Each console script is also runnable as a module, e.g.
`python -m ha_analysis.fetch_analytics --help`.

## Caching, resumability, failure behaviour

* GET responses for parameter-free URLs (analytics payload, manifests,
  `quality_scale.yaml`, git-tree lookups) are cached under `tools/.cache`
  (TTL: 1 day for analytics, 7 days for repo content; tune with
  `--cache-ttl`). Delete the directory to force a cold pull.
* GitHub search responses are **not** cached (they carry query parameters
  and go stale fast); `ha-fetch-issues` checkpoints partial CSVs instead,
  and rows with a `fetch_error` value can be retried by re-running.
* All scripts honour `Retry-After` / `X-RateLimit-Reset` headers and abort
  with a clear message (rather than spinning) if a wait would exceed 15 min.

## Known schema fragility (verify on first run)
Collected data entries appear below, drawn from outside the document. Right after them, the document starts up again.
-- ==== Sys2Proof/Machine/CoolingOps.lean ====
section
/-! DEFINITION. What the cooling controller does when an input changes: targets and zone duties (R135, R137, R138), fan
moves with their notices (R120), thermal states (R139, R140). -/

namespace Sys2Proof.Machine

/-- A fan record replaced. -/
def State.putFan (s : State) (f : Fan) (r : FanRecord) : State :=
  s.putCooling { s.cooling with fans := Table.put s.cooling.fans f r }

/-- A fan record. -/
def State.fan (s : State) (f : Fan) : FanRecord := s.cooling.fans.get f

/-- A zone record replaced. -/
def State.putZone (s : State) (z : Zone) (r : ZoneRecord) : State :=
  s.putCooling { s.cooling with zones := Table.put s.cooling.zones z.number r }

/-- A zone record. -/
def State.zone (s : State) (z : Zone) : ZoneRecord := s.cooling.zones.get z.number

/-- A RUNNING fan is commanded the zone duty, and its change goes to the budget unit by its fan notice (R138). Fans in
other states are not moved. -/
def State.commandFan (s : State) (duty : Nat) (f : Fan) : State :=
  if (s.fan f).state = .running ∧ (s.fan f).duty ≠ duty then
    (s.putFan f { s.fan f with duty := duty }).fanNotice f
  else s

/-- A zone duty is set, and the zone's RUNNING fans follow it (R138, R120). DESIGN CHOICE (notes/assumptions/36.md): the
lower-numbered fan first. -/
def State.setZoneDuty (s : State) (z : Zone) (duty : Nat) : State :=
  z.fans.foldl (fun t f => t.commandFan duty f) (s.putZone z { s.zone z with duty := duty })

/-- The duty a zone is given when its target is recomputed (R137): up at once; down by at most 5 points, at an evaluation
only; held while the fan check runs. -/
def dutyAfter (checking atEvaluation : Bool) (target duty : Nat) : Nat :=
  if checking then duty
  else if duty < target then target
  else if atEvaluation then max target (duty - 5)
  else duty

/-- A zone's target is recomputed and its duty handled (R135, R137). -/
def State.retarget (s : State) (atEvaluation : Bool) (z : Zone) : State :=
  let duty := dutyAfter s.cooling.fanCheck.isSome atEvaluation (s.zoneTarget z) (s.zone z).duty
  if duty = (s.zone z).duty then s else s.setZoneDuty z duty

/-- A zone's thermal state is judged: a change raises THERMAL, and a leaving of CRITICAL is a trigger (R139, R140). -/
def State.judgeZone (s : State) (z : Zone) : State :=
  let now := (s.zone z).thermal
  let next := judgeThermal (s.thermalSources z) now
  if next = now then s
  else
    ((s.putZone z { s.zone z with thermal := next }).raise
      ⟨.thermal, .zone z, some next.byte, s.airInput z⟩).triggerIf (decide (now = .critical))

/-- The target and the thermal state of a zone are recomputed after a change of an input. -/
def State.reviewZone (s : State) (z : Zone) : State := (s.retarget false z).judgeZone z

/-- The targets and thermal states of several zones, in order. DESIGN CHOICE (notes/assumptions/36.md): where one event
reviews several zones the manual gives no order; each list of zones is A, B, C, but for a zone notice, and a zone's target is
formed before its thermal state is judged. -/
def State.reviewZones (s : State) (zs : List Zone) : State := zs.foldl State.reviewZone s

/-- The cooling controller takes a bay's state notice: the heat adder and drive term of its zone (R17, R134, R135). -/
def State.coolingNotice (s : State) (b : Bay) : State := s.retarget false (s.zoneOf b)

/-- A zone notice (R34, R119): the targets and thermal states of the old and the new zone. DESIGN CHOICE
(notes/assumptions/36.md): the old zone first; the manual gives no order. -/
def State.zoneNotice (s : State) (old new : Zone) : State := s.reviewZones [old, new]

/-- A fan moves to FAILED: commanded 100, both counts 0 (R122, R142). -/
def FanRecord.fail (r : FanRecord) : FanRecord := { r with state := .failed, duty := 100, low := 0, good := 0 }

/-- A fan moves to RUNNING at a zone duty with both counts 0 (R123, R142, R124). -/
def FanRecord.run (r : FanRecord) (duty : Nat) : FanRecord := { r with state := .running, duty := duty, low := 0, good := 0 }

/-- A fan becomes ABSENT: commanded 0, window abandoned, counts and last judgment cleared (R121, R124). -/
def FanRecord.remove (r : FanRecord) : FanRecord :=
  { r with state := .absent, duty := 0, low := 0, good := 0, judgment := none, window := none }

/-- A window starting now. -/
def TachWindow.fresh (length : Nat) : TachWindow := ⟨length, length, 0⟩

/-- A fan leaves ABSENT (R124, R141): CHECKING at 100 while the fan check runs, else RUNNING at the zone duty, with a fresh
window (R121). -/
def FanRecord.install (r : FanRecord) (checking : Bool) (duty windowMs : Nat) : FanRecord :=
  let r' := { r with window := some (TachWindow.fresh windowMs) }
  if checking then { r' with state := .checking, duty := 100 } else r'.run duty

/-- The fan record after an absent setting is written (R124). -/
def State.fanAfterSetting (s : State) (f : Fan) (absent : Bool) : FanRecord :=
  if absent then (if (s.fan f).state = .absent then s.fan f else (s.fan f).remove)
  else if (s.fan f).state = .absent then
    (s.fan f).install s.cooling.fanCheck.isSome (s.zone (zoneOfFan f)).duty s.cfg.common.windowMs
  else s.fan f

end Sys2Proof.Machine
end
These are external surfaces with no stability contract; each script fails
loudly with a descriptive error rather than emitting a wrong table:

1. **`https://analytics.home-assistant.io/data.json`** — assumed to be a
   mapping of millisecond-timestamp keys → snapshot objects containing an
   `integrations: {domain: count}` mapping and a reporting-installs total
   (`reports_integrations`, falling back to `active_installations`). If the
   percentage column comes out blank, inspect the cached body and adjust the
   total-field lookup in `fetch_analytics.py`.
2. **`manifest.json` / `quality_scale.yaml`** in `home-assistant/core` —
   assumed fields: `quality_scale`, `integration_type`, `iot_class`,
   `codeowners`; rule entries as bare status strings or `{status, comment}`
   mappings. Tier vocabulary is whatever appears in manifests (bronze /
   silver / gold / platinum / legacy / internal), plus our synthetic
   `unscored` (field absent) and `missing` (no manifest at that path).
3. **GitHub issue labels** — the triage assumes core's `integration: <domain>`
   label convention. Spot-check one domain's count against the GitHub UI
   filter `repo:home-assistant/core is:issue is:open label:"integration: zha"`.
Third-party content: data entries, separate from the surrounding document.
/-- The price of an entry (R78 to R80, R61): the inrush of the current profile for POWER_ON, the snapshot's inrush less its
standby for WAKE, and the rise of the zone's two fans from their present price to that at the zone's target with the bay's
heat added, a fan that does not rise counting 0. A fan's price follows the cube of the duty while it is RUNNING or CHECKING,
is full_mA while it is FAILED, and 0 while it is ABSENT (R60). The hypothetical target is R136's: the heat added to the
zone's adder, the inputs as they stand (notes/assumptions/10.md). -/
def Obligations.EntryPriceIsBayTermPlusFanTerm : Prop :=
  ∀ (e : QueueEntry) (s : State),
    let zone := s.zoneOf e.bay
    let current := s.cfg.profile ((s.bay e.bay).profileIndex.getD 0)
    let price := fun (v : FanView) (duty : Nat) => match v.state with
      | .running | .checking => v.idle + (v.full - v.idle) * (duty * duty * duty) / 1000000
      | .failed => v.full
      | .absent => 0
    let common := s.cfg.common
    let failed := ∃ f, zoneOfFan f = zone ∧ (s.fan f).state = .failed
    let sensorFailed := ∃ k : Sensor, k.val = zone.number.val ∧ (s.cooling.sensors.get k).state = .failed
    let base := fun heat : Nat =>
      max (min 100 (max (s.airTerm zone) (s.driveTerm zone) + (s.heatAdder zone + heat))) common.floorDuty
    let target := fun heat : Nat => if sensorFailed then 100
      else if failed then max (base heat) common.failoverDuty else base heat
    let rise := fun (heat : Nat) (f : Fan) =>
      let v := s.budget.fanViews.get f
      price v (target heat) - price v v.duty
    (e.kind = .powerOn → ∃ f g : Fan, f.val = 2 * zone.number.val ∧ g.val = 2 * zone.number.val + 1 ∧
      s.price e = current.inrush + (rise current.heat f + rise current.heat g)) ∧
    (e.kind = .wake → ∀ p, (s.bay e.bay).snapshot = some p →
      ∃ f g : Fan, f.val = 2 * zone.number.val ∧ g.val = 2 * zone.number.val + 1 ∧
        s.price e = p.inrush - p.standby + (rise p.heat f + rise p.heat g))

/-- A revocation taken in GRANTED returns the bay to STANDBY and raises GRANT_REVOKED with the headroom it carries; in any
other state it is dropped (R29), and so is one sent before a warm restart (R73). One whose bay has left GRANTED and is
GRANTED again is taken (the model's choice, notes/assumptions/37.md). Its own events come before the other blocks' (the
model's choice, notes/assumptions/6.md). -/
def Obligations.RevocationsEndGrants : Prop :=
  ∀ (b : Bay) (h : Int) (stale : Bool) (pre post : List Revocation) (s : State),
    let u := s.putBudget { s.budget with revocations := pre ++ post }
    s.budget.revocations = pre ++ ⟨b, h, stale⟩ :: post → (∀ x ∈ pre, x.bay ≠ b) →
      ((s.bay b).state ≠ .granted ∨ stale = true → exec (.revocationRequest b) s = .next u) ∧
      ((s.bay b).state = .granted → stale = false → ∃ t, exec (.revocationRequest b) s = .next t ∧
        t.bay b = (s.bay b).closedIn .standby none ∧ t.chan b = s.chan b ∧
        Moves b [bayEvent .grantRevoked b none (some h)] s.arbiter.queue u t)

/-! ## Power budget unit (Chapter 4) -/

/-- SUPPLY_LINE_ACCEPTED (R53, R54): the lines named whose filters run take the level they have held; a change raises one
PSU_CHANGE with the slot's condition and the new effective supply, ahead of the budget's own events, and causes one
recomputation (R65). -/
def Obligations.SupplyChangesRecompute : Prop :=
  ∀ (k : Slot) (lines : PsuLines) (s : State),
    let l := s.budget.slots.get k
    let ended := fun x : FilteredLine => (⟨x.raw, if x.filter.isSome = true then x.raw else x.accepted, none⟩ : FilteredLine)
    let l' : SlotLines := ⟨if lines = .good then l.present else ended l.present,
      if lines = .present then l.good else ended l.good⟩
    let u := s.putBudget { s.budget with slots := Table.put s.budget.slots k l' }
    let condition : Byte := if l'.present.accepted = false then 0 else if l'.good.accepted = false then 1 else 2
    (l'.present.accepted = l.present.accepted → l'.good.accepted = l.good.accepted →
      exec (.supplyLineAccepted k lines) s = .next u) ∧
    (l'.present.accepted ≠ l.present.accepted ∨ l'.good.accepted ≠ l.good.accepted →
      ∃ t, exec (.supplyLineAccepted k lines) s = .next t ∧
        Recomputed [⟨.psuChange, .slot k, some condition, some t.budget.figures.effective⟩] u t)

/-- The figures in force are those of the supply rules: the raw supply is the sum of the contributing capacities, less the
largest once under REDUNDANT with two or more, and the effective supply its derated floor; with the parameters in range the
raw supply is at most 800,000 and the effective supply at most the raw. -/
def Obligations.SupplyFiguresFollowThePolicy : Prop :=
  ∀ (s : State),
    let contributes := fun k : Slot =>
      (s.budget.slots.get k).present.accepted = true ∧ (s.budget.slots.get k).good.accepted = true
    let capacity := fun k : Slot => if contributes k then s.cfg.supply.capacities.get k else 0
    let sum := capacity 0 + capacity 1 + capacity 2 + capacity 3
    let largest := max (max (capacity 0) (capacity 1)) (max (capacity 2) (capacity 3))
    let several := ∃ j k, j ≠ k ∧ contributes j ∧ contributes k
    BudgetAgrees s →
      (s.cfg.supply.policy = .shared → s.budget.figures.raw = sum) ∧
      (s.cfg.supply.policy = .redundant → several → s.budget.figures.raw = sum - largest) ∧
      (s.cfg.supply.policy = .redundant → ¬ several → s.budget.figures.raw = sum) ∧
      s.budget.figures.effective = s.budget.figures.raw * s.cfg.supply.derate / 100 ∧
      (s.cfg.supply.legal → s.budget.figures.raw ≤ 800000 ∧ s.budget.figures.effective ≤ s.budget.figures.raw)

/-- One recomputation moves the budget state with the headroom it finds, with one event per change of state, and raises no
other event. -/
def Obligations.BudgetStateFollowsTheHeadroom : Prop :=
  ∀ (s : State),
    let t := s.recompute
    let h := s.formFigures.headroom
    t.budget.figures.headroom = h ∧
      (h < 0 → s.budget.overcommitted = false →
        t.budget.overcommitted = true ∧ t.events = (s.raise ⟨.budgetOvercommit, .none, none, some h⟩).events) ∧
      (0 ≤ h → s.budget.overcommitted = true →
        t.budget.overcommitted = false ∧ t.events = (s.raise ⟨.budgetRestored, .none, none, some h⟩).events) ∧
      (h < 0 → s.budget.overcommitted = true → t.budget.overcommitted = true ∧ t.events = s.events) ∧
      (0 ≤ h → s.budget.overcommitted = false → t.budget.overcommitted = false ∧ t.events = s.events)

/-! ## Enclosure cooling (Chapter 7) -/

/-- TACH_PULSE counts in the running window. TACH_WINDOW_END (R121 to R123) forms the rpm, judges it and begins the next
window: CHECKING only keeps the judgment; a RUNNING fan counts LOW samples, a GOOD one ending the row, and fails at the third
with FAN_FAILED; a FAILED fan counts GOOD samples, a LOW one ending the row, and recovers at the third with FAN_RECOVERED. A
move is told to the budget unit, whose view of the fan and figures follow, and the zone's target is formed anew (R59, R120,
R135). -/
def Obligations.TachometersJudgeTheFans : Prop :=
  ∀ (f : Fan) (w : TachWindow) (s : State),
    let r := s.fan f
    let x := s.cfg.fans.get f
    let rpm := w.pulses * 60000 / (x.ppr * w.length)
    let low := rpm < x.minRpm ∧ 20 ≤ r.duty
    let good := x.minRpm ≤ rpm
    let r' : FanRecord := { r with
      rpm := rpm
      judgment := some (if good then .good else if low then .low else .neutral)
      window := some ⟨s.cfg.common.windowMs, s.cfg.common.windowMs, 0⟩ }
    let moved := fun (m : FanRecord) (e : Event) (t : State) =>
      Reviews (fun z => z = zoneOfFan f) (s.putFan f m) t ∧ Raises [e] s t ∧
        (∀ z, (t.zone z).thermal = (s.zone z).thermal) ∧
        t.budget.fanViews.get f = ⟨(t.fan f).state, (t.fan f).duty, x.idle, x.full⟩ ∧ t.budget.figures = t.formFigures
    exec (.tachPulse f) s = .next (s.putFan f { r with
      window := r.window.map (fun v => { v with pulses := v.pulses + 1 }) }) ∧
    (r.window = some w →
      (r.state = .checking → exec (.tachWindowEnd f) s = .next (s.putFan f r')) ∧
      (r.state = .running →
        (good → exec (.tachWindowEnd f) s = .next (s.putFan f { r' with low := 0 })) ∧
        (¬ good → ¬ low → exec (.tachWindowEnd f) s = .next (s.putFan f r')) ∧
        (low → r.low < 2 → exec (.tachWindowEnd f) s = .next (s.putFan f { r' with low := r.low + 1 })) ∧
        (low → 2 ≤ r.low → ∃ t, exec (.tachWindowEnd f) s = .next t ∧
          moved { r' with state := .failed, duty := 100, low := 0, good := 0 }
            ⟨.fanFailed, .fan f, some 0, some rpm⟩ t)) ∧
      (r.state = .failed →
        (low → exec (.tachWindowEnd f) s = .next (s.putFan f { r' with good := 0 })) ∧
        (¬ good → ¬ low → exec (.tachWindowEnd f) s = .next (s.putFan f r')) ∧
        (good → r.good < 2 → exec (.tachWindowEnd f) s = .next (s.putFan f { r' with good := r.good + 1 })) ∧
        (good → 2 ≤ r.good → ∃ t, exec (.tachWindowEnd f) s = .next t ∧
          moved { r' with state := .running, duty := (s.zone (zoneOfFan f)).duty, low := 0, good := 0 }
            ⟨.fanRecovered, .fan f, none, some rpm⟩ t)))

/-- SENSOR_READ_START begins a read of each sensor (R125). SENSOR_READ_COMPLETE (R126): a good read, clamped to -40..125, is
held and the sensor OK; a failure keeps the held value and counts, HOLDING until the third, which is FAILED with
SENSOR_FAILED; a change of state or held value reviews the zones that read the sensor. DRIVE_TEMP_AGE_EXPIRY (R129): a FRESH
report becomes STALE, TEMP_STALE is raised with its temperature, and the bay's zone is reviewed; a report that has just been
set, with its whole 60,000 ms to run, is left as it is. -/
def Obligations.SensorReadsAndStaleReports : Prop :=
  ∀ (k : Sensor) (result : Option Int) (b : Bay) (temp : Int) (left : Nat) (s : State),
    let r := s.cooling.sensors.get k
    let r' : SensorRecord := match result with
      | some v => ⟨.ok, some (max (-40) (min 125 v)), 0, false⟩
      | none => ⟨if r.failures < 2 then .holding else .failed, r.held, min 3 (r.failures + 1), false⟩
    let u := s.putCooling { s.cooling with sensors := Table.put s.cooling.sensors k r' }
    let events : List Event :=
      if r'.state = .failed ∧ r.state ≠ .failed then [⟨.sensorFailed, .sensor k, none, r.held⟩] else []
    (∃ t, exec .sensorReadStart s = .next t ∧
      (∀ j, t.cooling.sensors.get j = { s.cooling.sensors.get j with reading := true }) ∧
      t = s.putCooling { s.cooling with sensorRead := 1000, sensors := t.cooling.sensors }) ∧
    (r.reading = true →
      (r'.state = r.state → r'.held = r.held → exec (.sensorReadComplete k result) s = .next u) ∧
      (r'.state ≠ r.state ∨ r'.held ≠ r.held → ∃ t, exec (.sensorReadComplete k result) s = .next t ∧
        ReviewsThermal (fun z => k = 3 ∨ k.val = z.number.val) u t ∧ Raises events s t)) ∧
    (s.cooling.reports.get b = some ⟨temp, some 60000⟩ → exec (.driveTempAgeExpiry b) s = .next s) ∧
    (s.cooling.reports.get b = some ⟨temp, some left⟩ → left ≠ 60000 → ∃ t, exec (.driveTempAgeExpiry b) s = .next t ∧
      ReviewsThermal (fun z => z = s.zoneOf b)
        (s.putCooling { s.cooling with reports := Table.put s.cooling.reports b (some ⟨temp, none⟩) }) t ∧
      Raises [bayEvent .tempStale b none (some temp)] s t)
## Build-hygiene self-audit

* **Imports vs. manifest** — third-party imports across the package are
  exactly `requests`, `urllib3.util.retry.Retry`, and `yaml`; all three are
  declared in `pyproject.toml` with flexible (`>=,<` major-bound) ranges.
  Everything else is the standard library (`argparse`, `csv`, `json`,
  `hashlib`, `pathlib`, `collections`, `time`, `os`, `sys`).
* **Toolchain** — `requires-python = ">=3.10"`; no exact interpreter pin,
  no committed lockfile. Syntax used (`X | None` unions, `str.removeprefix`)
  needs 3.9/3.10+, consistent with the floor.
* **API surfaces** — only long-stable endpoints are used: plain GitHub REST
  v3 (`/branches`, `/git/commits`, `/git/trees`, `/search/issues` with the
  `2022-11-28` API version header), `raw.githubusercontent.com`, and the
  public analytics JSON. No SDKs, so no fast-moving client-library calls to
  drift. The unverifiable assumptions are the three schema items above.
* **Not verifiable here** — nothing in this environment could execute the
  scripts against the live endpoints; a maintainer's first run should
  confirm items 1–3 above (each fails loudly if violated).